ECO 2150 Descriptive Statistics 2022
Hello, dear friend, you can consult us at any time if you have any questions, add WeChat: daixieit
ECO 2150
Descriptive Statistics
2022
1 Introduction
Statistics that summarize numerical information
❼ Later in this course and in ECO 2151 will learn a variety of tests and procedures that can
be applied to numerical data
❼ BUT: before applying such procedures, it is a good idea to just look at one’s data
❼ Examination of the data can reveal a variety of “stylized facts,” and important anomalies
that your economic theory needs to explain
❼ Graphs are one way to explore properties of data
❼ Other way to summarize numerical data is to compute various summary measures, known
as descriptive statistics
Aspects of data to summarize
❼ Two basic types of descriptive statistics:
1. measures of central tendency
2. measures of dispersion
❼ Will look at both types of measure
❼ Note: some statistical theory underlies measures we will look at and explains why they are
used
– Statisticians have examined their properties
❼ For now, will take statisticians’ word for it that these measures have good properties
What is a statistic?
A statistic is defined as follows:
Definition. A statistic is any function of the sample information.
In contrast:
Definition. A parameter is a numerical measure that describes a specific characteristic of a population.
Descriptive statistics are estimates of unobservable population parameters, based on sample data
Population versus sample
Recall:
❼ A population is the complete set of all items in which the investigator is interested ❼ A sample is a subset of a population
❼ An observation is simply one element of the sample or population
Notation: Let xi be the value of variable x for observation i
❼ Population consists of x1 , . . . ,xN
❼ Sample consists of a set of observations x1 , . . . ,xn , with n < N
2 The Summation Operator
Summation operator
Before continuing, need to review/introduce the summation operator:
Definition.
n
Xi = Xi = X1 + X2 + ... + Xn
i=1 i
Properties of
1. Let k be a constant. Then n
k = nk .
i=1
❼ IMPORTANT: When dealing with summations, a constant is anything that does not
depend on i, the index of the summation
2. Suppose again that k is a constant. Then
n n
kXi = k Xi .
i=1 i=1
More properties of
3. Let both a and b be constants.

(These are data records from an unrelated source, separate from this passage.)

/-! ### Well-formedness: one ill-formed word for each illegal family of R77, refused -/

theorem test_illegal_family0 : wordWellFormed 0x0123 = false ∧ decode 0x0123 = .error .illegalFamily0 := by decide
theorem test_illegal_family5 : wordWellFormed 0x5AB1 = false ∧ decode 0x5AB1 = .error .illegalFamily5 := by decide
theorem test_illegal_family8 : wordWellFormed 0x8AB8 = false ∧ decode 0x8ABF = .error .illegalFamily8 := by decide
theorem test_illegal_family9 : wordWellFormed 0x9ABF = false ∧ decode 0x9ABF = .error .illegalFamily9 := by decide
theorem test_illegal_familyE : wordWellFormed 0xE1A0 = false ∧ decode 0xE1A0 = .error .illegalFamilyE := by decide
theorem test_illegal_familyF : wordWellFormed 0xF175 = false ∧ decode 0xF175 = .error .illegalFamilyF := by decide
theorem test_truncated : decodeBytes [] = .error .truncated ∧ decodeBytes [0x12] = .error .truncated := by decide
/-- The unimplemented rows are well formed: they decode by name (R78). -/
theorem test_unimplemented_well_formed : wordWellFormed 0x8AB6 = true ∧ wordIllegal 0x8AB6 = false := by decide

/-! ### Decoding: a word for every constructor, written out digit by digit from R72 and R76 (95_test_vectors 2.1) -/

theorem test_decode_0_1_2 : decode 0x00E0 = .ok .cls ∧ decode 0x00EE = .ok .ret ∧ decode 0x1234 = .ok (.jp 0x234) ∧
    decode 0x2FFF = .ok (.call 0xFFF) := by decide
theorem test_decode_3_to_7 : decode 0x3AFF = .ok (.seImm 10 0xFF) ∧ decode 0x4B01 = .ok (.sneImm 11 1) ∧
    decode 0x5AB0 = .ok (.seReg 10 11) ∧ decode 0x6F00 = .ok (.ldImm 15 0) ∧ decode 0x7123 = .ok (.addImm 1 0x23) := by decide
theorem test_decode_8_low : decode 0x8AB0 = .ok (.ldReg 10 11) ∧ decode 0x8AB1 = .ok (.orReg 10 11) ∧
    decode 0x8AB2 = .ok (.andReg 10 11) ∧ decode 0x8AB3 = .ok (.xorReg 10 11) ∧ decode 0x8AB4 = .ok (.addReg 10 11) := by decide
theorem test_decode_8_high : decode 0x8AB5 = .ok (.subReg 10 11) ∧ decode 0x8AB6 = .ok (.shr 10 11) ∧
    decode 0x8AB7 = .ok (.subn 10 11) ∧ decode 0x8ABE = .ok (.shl 10 11) := by decide
theorem test_decode_9_to_D : decode 0x9AB0 = .ok (.sneReg 10 11) ∧ decode 0xA123 = .ok (.ldI 0x123) ∧
    decode 0xBFFF = .ok (.jpV0 0xFFF) ∧ decode 0xC1F0 = .ok (.rnd 1 0xF0) ∧ decode 0xD125 = .ok (.drw 1 2 5) := by decide
theorem test_decode_E : decode 0xE19E = .ok (.skp 1) ∧ decode 0xE1A1 = .ok (.sknp 1) := by decide
theorem test_decode_F_low : decode 0xF107 = .ok (.ldVxDt 1) ∧ decode 0xF10A = .ok (.ldVxK 1) ∧
    decode 0xF115 = .ok (.ldDtVx 1) ∧ decode 0xF118 = .ok (.ldStVx 1) ∧ decode 0xF11E = .ok (.addIVx 1) := by decide
theorem test_decode_F_high : decode 0xF129 = .ok (.ldFVx 1) ∧ decode 0xF133 = .ok (.ldBVx 1) ∧
    decode 0xF155 = .ok (.stRegs 1) ∧ decode 0xFF65 = .ok (.ldRegs 15) := by decide
/-- The bytes of an encoded instruction, high byte first (R53, vector D1). -/
theorem test_encode_bytes : encodeBytes (.jp 0x234) = [0x12, 0x34] ∧ encodeBytes (.drw 1 2 5) = [0xD1, 0x25] := by decide
theorem test_table_word : decodeTableWord 16 0xF165 = some (.ldRegs 1) ∧ decodeTableWord 16 0xF166 = none := by decide

/-! ### Fetch, outputs, tick -/

/-- D2: an odd address is a legal pc. -/
theorem test_odd_pc : check (step (startAt 0x6A05 0x201 [])) (fun t => readV t 10 == 5 && t.pc == 0x203) = true := by decide
/-- D4: no partial fetch at 0xFFF. -/
theorem test_fetch_at_end : check (step { State.reset with pc := 0xFFF })
    (fun t => t.fault == .outOfBoundsMemoryAccess && t.pc == 0xFFF) = true := by decide
/-- D6: an illegal word does not tick. -/
theorem test_no_tick_on_fault : check (step { State.reset with dt := 3, st := 1 })
    (fun t => t.fault == .unsupportedOpcode && t.dt == 3 && t.st == 1 && !t.beep) = true := by decide
/-- T10: every instruction ticks, and the beep is this step's. -/
theorem test_tick_beeps : check (step { start 0x6000 [] 0 with dt := 1, st := 1 })
    (fun t => t.dt == 0 && t.st == 0 && t.beep && t.pc == 0x202) = true := by decide
/-- T12: under External the step does not tick, the host's tick does. -/
theorem test_external_tick : check (stepIn .external { start 0x6000 [] 0 with dt := 200 })
    (fun t => t.dt == 200 && (hostTick t).dt == 199) = true := by decide
/-- R98: a faulted machine has no step. -/
theorem test_faulted_machine_stops :
    step { State.reset with fault := .stackOverflow } = .fault (.terminated .stackOverflow) := rfl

Then
n n
(a + bXi ) = na + b Xi .
i=1 i=1
4. Sum of a sum of terms:
n n n
i=1 i=1 i=1
5. Product of two sums: m n m n
Xi Yj = Xi Yj .
i=1 j=1 i=1 j=1
3 Measures of Central Tendency
What are measures of central tendency?
❼ Measures of central tendency are methods of defining the centre or middle of a set of numbers ❼ Three commonly-used measures of central tendancy:
1. Mean
2. Median
3. Mode
❼ Will look at each measure in turn
The Mean
Definition. The mean of a set of numerical observations is the sum of the data values divided by the number of observations; that is, their average. Mathematically, we can write this as
N
µ = xi for the population;
i=1
x = xi for the sample.
The Mean
❼ Also known as the arithmetic mean
❼ Mathematically, the two formulae are the same – main difference is that in one case we use
N to indicate the number of observations, while in the other case we use n
❼ Also use a different variable name on the left-hand side
❼ Conventional in statistics to use the Greek letter µ to represent population mean of a variable
❼ Also a convention to represent the sample mean of a variable by placing a bar over the name
of the variable – e.g., , y¯
❼ May add a subscript to µ to indicate which variable it pertains to – e.g., µX , µY ❼ Usually will be computing the sample mean
The Median
Definition. The median of a set of observations is the middle observation if the number of observations is odd; it is the average of the middle pair if the number of observations is even. Alternatively, the median can be defined as the value such that 50% of the observations lie above it and 50% of the observations lie below it.
To find the median:
1. Order the observations in either ascending or descending order.
2. If the number of observations is odd, the median will be the value of observation (n + 1)/2 (the middle observation).
3. If n is even, the median will be the average of the values of observations n/2 and (n + 2)/2 (the two middle observations).
The Mode
Definition. The mode of a set of observations is the value that occurs most frequently.
❼ Some data sets do not have a mode
❼ Some data sets have more than one mode
The Geometric Mean
In calculation of growth rates or return on assets, analysts often use the geometric mean
Definition. The geometric mean of a set of values is the nth root of the product of the n values:
g = √nx1 x2 ··· xn = (x1 x2 ··· xn )1/n .
Take natural log of geometric mean:
ln g = lnxi
The Geometric Mean Rate of Return
❼ Geometric mean rate of return is used to compute average percentage return of investment
over time:
g = (x1 x2 ··· xn )1/n − 1
❼ Geometric mean and geometric mean rate of return take compounding into account
❼ THIS IS ALL THE ATTENTION WE WILL PAY TO THE GEOMETRIC MEAN IN THIS
COURSE!
Example: Measures of central tendency
Suppose that you have a sample of final exam grades for 10 students:
Obs. No. Grade (%)
1
2
3
4
5
6
7
8
9
10
71
85
44
66
71
95
56
78
81
79
Find the mean, median, and mode.
4 Measures of Dispersion
Measures of Dispersion
❼ Measures of dispersion look at how spread out the data are
– Are observations clustered closely around the central value, or do they lie far apart from each other?
❼ We will look at four measures of dispersion
The Range
Definition. The range of a set of data is the difference between the values of the largest and the smallest observations; that is,
Range = xMAX − xMIN .
❼ Range is simplest and most straightforward measure of spread of data
❼ PROBLEM: range doesn’t distinguish between situations where there are only one or two
outliers, and situations where the observations are fairly evenly distributed over the range
The Range and Outliers
❼ An outlier is an observation that is very different from most of the other observations in the
data set
❼ Intuitively, would think there is less dispersion if observations are evenly distributed over
range
❼ Outliers are given too much weight by range
Deviations from the mean
❼ Two alternative measures of dispersion are based on deviations from the mean
– Deviations from mean are differences xi − (sample) or xi − µ (population)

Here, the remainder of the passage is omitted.